** PROBLEM REQUIREMENTS **
For the data that follows, give the number of lines in which "accessCode" appears. Add nothing to it.

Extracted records
/-- R346, R335, R336: an access that passes the checks stores its bytes, or returns the bytes of the buffer with their poison mark; one that fails a check is not
performed, and answers the code of the first check that it fails. -/
def Obligations.BufferAccesses : Prop :=
  ∀ (req : U16) (h : U32) (off size natural : U32) (s : State), s.bpm.inService = true →
    (s.accessCode h off.toNat size.toNat (naturalSize req natural.toNat) = none →
      (∀ d, ∃ t, exec (.bufferAccess req h off size natural (some d)) s = .next t ∧ t.out = .bpmOk req :: s.out ∧ s.within [.dram, .out] t ∧
        t.dram.mem = s.dram.mem.writeN (s.bufAddr h + off.toNat) (padTo size.toNat d)) ∧
      (∃ t, exec (.bufferAccess req h off size natural none) s = .next t ∧
        .bpmData req (s.dramBytes (s.bufAddr h + off.toNat) size.toNat) (s.poisonedAt (s.bufAddr h + off.toNat) size.toNat) ∈ t.out ∧
        (s.poisonedAt (s.bufAddr h + off.toNat) size.toNat = false → s.within [.out] t))) ∧
    ∀ code w, s.accessCode h off.toNat size.toNat (naturalSize req natural.toNat) = some code →
      ∃ t, exec (.bufferAccess req h off size natural w) s = .next t ∧ .bpmError req code ∈ t.out ∧ (ctxOfReq req = none → t.dram = s.dram)

/-- R310 to R314, R300: the association of a picture that its slot has none of in hand decides matches, misses and creations for the scatter to commit: a match of
stage 1 is a LIVE track of the slot, a miss is a LIVE track without a match, and a concealed picture creates and revives nothing. A FAILED picture is skipped, and an embedding access that fails
a check of R346 is not performed. A pipeline that a WAIT blocks associates nothing (R302, log entry 97). -/
def Obligations.AssociationDecides : Prop :=
  ∀ (pipe : Fin 4) (list : U64) (s : State) (tb : TrackerBlock) (l : DetList), s.tracker = some tb → s.detList list.toNat tb.maxDet.toNat = l →
    (s.waits (.tke pipe) = true → exec (.association pipe list) s = .next s) ∧
    (s.waits (.tke pipe) = false → s.tkeServes = true → l.slot < 512 → (s.slot l.slot).state ≠ 0 → (∀ r ∈ s.tke.results, r.slot ≠ l.slot) →
    (l.flags / 2 % 2 = 0 → s.dis.failed.contains (l.slot, l.arrival) = false → (l.ents = [] ∨ s.accessCode l.emb 0 (128 * l.ents.length) 64 = none) →
      ∃ t r, exec (.association pipe list) s = .next t ∧ t.tke.results = s.tke.results ++ [r] ∧ r.slot = l.slot ∧ r.picNum = l.picNum ∧
        r.arrival = l.arrival ∧ r.concealed = (l.flags % 2 == 1) ∧ t.tke.assocs = s.tke.assocs + 1 ∧ t.tke.tracks = s.tke.tracks ∧
        (∀ m ∈ r.matched, m.dormant = false → m.track ∈ s.liveOf l.slot) ∧
        (∀ i, i ∈ r.missed ↔ i ∈ s.liveOf l.slot ∧ ∀ m ∈ r.matched, m.dormant = false → m.track ≠ i) ∧
        (r.concealed = true → r.created = [] ∧ ∀ m ∈ r.matched, m.dormant = false) ∧
        ∀ d ∈ r.created, leF tb.newScore d.score = true) ∧
    (∀ code, l.flags / 2 % 2 = 0 → s.dis.failed.contains (l.slot, l.arrival) = false → l.ents ≠ [] →
      s.accessCode l.emb 0 (128 * l.ents.length) 64 = some code →
      ∃ t, exec (.association pipe list) s = .next t ∧ .bpmError reqTke code ∈ t.out ∧ t.tke = s.tke) ∧
    (l.flags / 2 % 2 = 1 ∨ s.dis.failed.contains (l.slot, l.arrival) = true →
      ∃ t, exec (.association pipe list) s = .next t ∧ t.dis = { s.dis with failed := s.dis.failed.filter fun f => !(f == (l.slot, l.arrival)) } ∧
        s.within [.dis] t))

** TASK RESULT **
4